**WHAT THE TASK REQUIRES:** Reproduce all entries word for word.

**RECORDS SUPPLIED:**
-- ==== Sys2Proof/Machine/Core.lean ====
section
/-! DEFINITION. The machine handed to the host. -/

def Sys2Proof.core : Host.Core :=
  { State := Sys2Proof.Machine.State, Fault := Sys2Proof.Machine.Fault, Refusal := Sys2Proof.Machine.Refusal,
    step := Sys2Proof.Machine.step, reset := Sys2Proof.Machine.State.reset }
end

**REPLY TO THE EXERCISE:**
-- ==== Sys2Proof/Machine/Core.lean ====
section
/-! DEFINITION. The machine handed to the host. -/

def Sys2Proof.core : Host.Core :=
  { State := Sys2Proof.Machine.State, Fault := Sys2Proof.Machine.Fault, Refusal := Sys2Proof.Machine.Refusal,
    step := Sys2Proof.Machine.step, reset := Sys2Proof.Machine.State.reset }
end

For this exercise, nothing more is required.